■ TASK PROMPT ■
Return the following entries exactly, word for word.
SUPPLIED INFORMATION Block Start
-- ==== Sys2Proof/WellFormed.lean ====
section
/-! DEFINITION. Which designator values the manual allows (30_encoding.md R165 and R173; 93_implementation_defined.md U6, U7). -/

namespace Sys2Proof

/-- The k designators of the Replace class: 0, 4 and 7 are not used (30_encoding.md R157). -/
def replaceK (k : BitVec 3) : Bool := k != 0#3 && k != 4#3 && k != 7#3

/-- The k designators of 23, 47, 50, 52 and 53: 7 is not used (30_encoding.md R173). -/
def notSevenK (k : BitVec 3) : Bool := k != 7#3

/-- The designators of the I/O words whose j-hat must be 0 (30_encoding.md R165). -/
def zeroJHat (jh : BitVec 4) : Bool := jh == 0#4

/-- An instruction whose designators the manual allows. The other instructions have no forbidden designator: the shift
count limit of 40_shift.md R200 is on the operand, not on the word. -/
def Instr.wellFormed : Instr → Bool
  | .illegal00 _ _ _ _ => true
  | .rightShiftQ _ _ _ _ => true
  | .rightShiftA _ _ _ _ => true
  | .rightShiftAq _ _ _ _ => true
  | .compare _ _ _ _ => true
  | .leftShiftQ _ _ _ _ => true
  | .leftShiftA _ _ _ _ => true
  | .leftShiftAq _ _ _ _ => true
  | .enterQ _ _ _ _ => true
  | .enterA _ _ _ _ => true
  | .enterB _ _ _ _ => true
  | .sendExternalFunction jh _ _ _ => zeroJHat jh
  | .storeQ _ _ _ _ => true
  | .storeA _ _ _ _ => true
  | .storeB _ _ _ _ => true
  | .storeChannel jh _ _ _ => zeroJHat jh
  | .addA _ _ _ _ => true
  | .subtractA _ _ _ _ => true
  | .multiply _ _ _ _ => true
  | .divide _ k _ _ => notSevenK k
  | .replaceAPlusY _ k _ _ => replaceK k
  | .replaceAMinusY _ k _ _ => replaceK k
  | .addQ _ _ _ _ => true
  | .subtractQ _ _ _ _ => true
  | .enterYPlusQ _ _ _ _ => true
  | .enterYMinusQ _ _ _ _ => true
  | .storeAPlusQ _ _ _ _ => true
  | .storeAMinusQ _ _ _ _ => true
  | .replaceYPlusQ _ k _ _ => replaceK k
  | .replaceYMinusQ _ k _ _ => replaceK k
  | .replaceYPlus1 _ k _ _ => replaceK k
  | .replaceYMinus1 _ k _ _ => replaceK k
  | .enterLp _ _ _ _ => true
  | .addLp _ _ _ _ => true
  | .subtractLp _ _ _ _ => true
  | .compareMasked _ _ _ _ => true
  | .replaceLp _ k _ _ => replaceK k
  | .replaceAPlusLp _ k _ _ => replaceK k
  | .replaceAMinusLp _ k _ _ => replaceK k
  | .storeLp _ k _ _ => notSevenK k
  | .selectiveSet _ k _ _ => notSevenK k
  | .selectiveComplement _ _ _ _ => true
  | .selectiveClear _ k _ _ => notSevenK k
  | .selectiveSubstitute _ k _ _ => notSevenK k
  | .replaceSelectiveSet _ k _ _ => replaceK k
  | .replaceSelectiveComplement _ k _ _ => replaceK k
  | .replaceSelectiveClear _ k _ _ => replaceK k
  | .replaceSelectiveSubstitute _ k _ _ => replaceK k
  | .jumpArithmetic _ _ _ _ => true
  | .jumpManual _ _ _ _ => true
  | .jumpActiveInput jh _ _ _ => zeroJHat jh
  | .jumpActiveOutput jh _ _ _ => zeroJHat jh
  | .returnJumpArithmetic _ _ _ _ => true
  | .returnJumpManual _ _ _ _ => true
  | .terminateInput jh kh _ _ => zeroJHat jh && kh == 0#2
  | .terminateOutput jh _ _ _ => zeroJHat jh
  | .repeatInstr _ _ _ _ => true
  | .bSkip _ _ _ _ => true
  | .bJump _ _ _ _ => true
  | .activateInput _ _ _ _ => true
  | .activateOutput _ _ _ _ => true
  | .activateInputMonitor _ _ _ _ => true
  | .activateOutputMonitor _ _ _ _ => true
  | .illegal7700 _ _ => true
  | .fpAdd _ _ => true
  | .fpSubtract _ _ => true
  | .fpMultiply _ _ => true
  | .unassigned7704 _ _ => true
  | .fpDivide _ _ => true
  | .fpPack _ _ => true
  | .fpUnpack _ _ => true
  | .decimalTest _ _ => true
  | .decimalAdd _ _ => true
  | .decimalSubtract _ _ => true
  | .decimalCompareEqual _ _ => true
  | .decimalComplement _ _ => true
  | .decimalAddCarry _ _ => true
  | .decimalSubtractBorrow _ _ => true
  | .decimalCompareLess _ _ => true
  | .unassigned7720 _ _ => true
  | .enterAq _ _ => true
  | .addAq _ _ => true
  | .compareAqEqual _ _ => true
  | .complementAq _ _ => true
  | .storeAq _ _ => true
  | .subtractAq _ _ => true
  | .compareAqLess _ _ => true
  | .scaleFactorShift _ _ => true
  | .charPackLower _ _ => true
  | .charPackUpper _ _ => true
  | .decimalConvertLower _ _ => true
  | .decimalConvertUpper _ _ => true
  | .charUnpackLower _ _ => true
  | .charUnpackUpper _ _ => true
  | .executeRemote _ _ => true
  | .enterB0Jump _ _ => true
  | .enterB1Jump _ _ => true
  | .enterB2Jump _ _ => true
  | .enterB3Jump _ _ => true
  | .enterB4Jump _ _ => true
  | .enterB5Jump _ _ => true
  | .enterB6Jump _ _ => true
  | .enterB7Jump _ _ => true
  | .unassigned7750 _ _ => true
  | .logicalRightShiftQ _ _ => true
  | .testAndSet _ _ => true
  | .maskedAlphaEqual _ _ => true
  | .executiveReturn _ _ => true
  | .logicalRightShiftA _ _ => true
  | .logicalRightShiftAq _ _ => true
  | .maskedAlphaLess _ _ => true
  | .unassigned7760 _ _ => true
  | .enterIfrRir _ _ => true
  | .loadPlr _ _ => true
  | .unassigned7763 _ _ => true
  | .unassigned7764 _ _ => true
  | .storeIfr _ _ => true
  | .enterRir _ _ => true
  | .unassigned7767 _ _ => true
  | .initiateSyncInterrupt _ _ => true
  | .enterBWorker _ _ => true
  | .storeChannelNumber _ _ => true
  | .enterCsr _ _ => true
  | .unassigned7774 _ _ => true
  | .storeBWorker _ _ => true
  | .unassigned7776 _ _ => true
  | .unassigned7777 _ _ => true

end Sys2Proof
end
SUPPLIED INFORMATION Block End
■ PROBLEM SOLUTION ■
-- ==== Sys2Proof/WellFormed.lean ====
section
/-! DEFINITION. Which designator values the manual allows (30_encoding.md R165 and R173; 93_implementation_defined.md U6, U7). -/

namespace Sys2Proof

/-- The k designators of the Replace class: 0, 4 and 7 are not used (30_encoding.md R157). -/
def replaceK (k : BitVec 3) : Bool := k != 0#3 && k != 4#3 && k != 7#3

/-- The k designators of 23, 47, 50, 52 and 53: 7 is not used (30_encoding.md R173). -/
def notSevenK (k : BitVec 3) : Bool := k != 7#3

/-- The designators of the I/O words whose j-hat must be 0 (30_encoding.md R165). -/
def zeroJHat (jh : BitVec 4) : Bool := jh == 0#4

/-- An instruction whose designators the manual allows. The other instructions have no forbidden designator: the shift
count limit of 40_shift.md R200 is on the operand, not on the word. -/
def Instr.wellFormed : Instr → Bool
  | .illegal00 _ _ _ _ => true
  | .rightShiftQ _ _ _ _ => true
  | .rightShiftA _ _ _ _ => true
  | .rightShiftAq _ _ _ _ => true
  | .compare _ _ _ _ => true
  | .leftShiftQ _ _ _ _ => true
  | .leftShiftA _ _ _ _ => true
  | .leftShiftAq _ _ _ _ => true
  | .enterQ _ _ _ _ => true
  | .enterA _ _ _ _ => true
  | .enterB _ _ _ _ => true
  | .sendExternalFunction jh _ _ _ => zeroJHat jh
  | .storeQ _ _ _ _ => true
  | .storeA _ _ _ _ => true
  | .storeB _ _ _ _ => true
  | .storeChannel jh _ _ _ => zeroJHat jh
  | .addA _ _ _ _ => true
  | .subtractA _ _ _ _ => true
  | .multiply _ _ _ _ => true
  | .divide _ k _ _ => notSevenK k
  | .replaceAPlusY _ k _ _ => replaceK k
  | .replaceAMinusY _ k _ _ => replaceK k
  | .addQ _ _ _ _ => true
  | .subtractQ _ _ _ _ => true
  | .enterYPlusQ _ _ _ _ => true
  | .enterYMinusQ _ _ _ _ => true
  | .storeAPlusQ _ _ _ _ => true
  | .storeAMinusQ _ _ _ _ => true
  | .replaceYPlusQ _ k _ _ => replaceK k
  | .replaceYMinusQ _ k _ _ => replaceK k
  | .replaceYPlus1 _ k _ _ => replaceK k
  | .replaceYMinus1 _ k _ _ => replaceK k
  | .enterLp _ _ _ _ => true
  | .addLp _ _ _ _ => true
  | .subtractLp _ _ _ _ => true
  | .compareMasked _ _ _ _ => true
  | .replaceLp _ k _ _ => replaceK k
  | .replaceAPlusLp _ k _ _ => replaceK k
  | .replaceAMinusLp _ k _ _ => replaceK k
  | .storeLp _ k _ _ => notSevenK k
  | .selectiveSet _ k _ _ => notSevenK k
  | .selectiveComplement _ _ _ _ => true
  | .selectiveClear _ k _ _ => notSevenK k
  | .selectiveSubstitute _ k _ _ => notSevenK k
  | .replaceSelectiveSet _ k _ _ => replaceK k
  | .replaceSelectiveComplement _ k _ _ => replaceK k
  | .replaceSelectiveClear _ k _ _ => replaceK k
  | .replaceSelectiveSubstitute _ k _ _ => replaceK k
  | .jumpArithmetic _ _ _ _ => true
  | .jumpManual _ _ _ _ => true
  | .jumpActiveInput jh _ _ _ => zeroJHat jh
  | .jumpActiveOutput jh _ _ _ => zeroJHat jh
  | .returnJumpArithmetic _ _ _ _ => true
  | .returnJumpManual _ _ _ _ => true
  | .terminateInput jh kh _ _ => zeroJHat jh && kh == 0#2
  | .terminateOutput jh _ _ _ => zeroJHat jh
  | .repeatInstr _ _ _ _ => true
  | .bSkip _ _ _ _ => true
  | .bJump _ _ _ _ => true
  | .activateInput _ _ _ _ => true
  | .activateOutput _ _ _ _ => true
  | .activateInputMonitor _ _ _ _ => true
  | .activateOutputMonitor _ _ _ _ => true
  | .illegal7700 _ _ => true
  | .fpAdd _ _ => true
  | .fpSubtract _ _ => true
  | .fpMultiply _ _ => true
  | .unassigned7704 _ _ => true
  | .fpDivide _ _ => true
  | .fpPack _ _ => true
  | .fpUnpack _ _ => true
  | .decimalTest _ _ => true
  | .decimalAdd _ _ => true
  | .decimalSubtract _ _ => true
  | .decimalCompareEqual _ _ => true
  | .decimalComplement _ _ => true
  | .decimalAddCarry _ _ => true
  | .decimalSubtractBorrow _ _ => true
  | .decimalCompareLess _ _ => true
  | .unassigned7720 _ _ => true
  | .enterAq _ _ => true
  | .addAq _ _ => true
  | .compareAqEqual _ _ => true
  | .complementAq _ _ => true
  | .storeAq _ _ => true
  | .subtractAq _ _ => true
  | .compareAqLess _ _ => true
  | .scaleFactorShift _ _ => true
  | .charPackLower _ _ => true
  | .charPackUpper _ _ => true
  | .decimalConvertLower _ _ => true
  | .decimalConvertUpper _ _ => true
  | .charUnpackLower _ _ => true
  | .charUnpackUpper _ _ => true
  | .executeRemote _ _ => true
  | .enterB0Jump _ _ => true
  | .enterB1Jump _ _ => true
  | .enterB2Jump _ _ => true
  | .enterB3Jump _ _ => true
  | .enterB4Jump _ _ => true
  | .enterB5Jump _ _ => true
  | .enterB6Jump _ _ => true
  | .enterB7Jump _ _ => true
  | .unassigned7750 _ _ => true
  | .logicalRightShiftQ _ _ => true
  | .testAndSet _ _ => true
  | .maskedAlphaEqual _ _ => true
  | .executiveReturn _ _ => true
  | .logicalRightShiftA _ _ => true
  | .logicalRightShiftAq _ _ => true
  | .maskedAlphaLess _ _ => true
  | .unassigned7760 _ _ => true
  | .enterIfrRir _ _ => true
  | .loadPlr _ _ => true
  | .unassigned7763 _ _ => true
  | .unassigned7764 _ _ => true
  | .storeIfr _ _ => true
  | .enterRir _ _ => true
  | .unassigned7767 _ _ => true
  | .initiateSyncInterrupt _ _ => true
  | .enterBWorker _ _ => true
  | .storeChannelNumber _ _ => true
  | .enterCsr _ _ => true
  | .unassigned7774 _ _ => true
  | .storeBWorker _ _ => true
  | .unassigned7776 _ _ => true
  | .unassigned7777 _ _ => true

end Sys2Proof
end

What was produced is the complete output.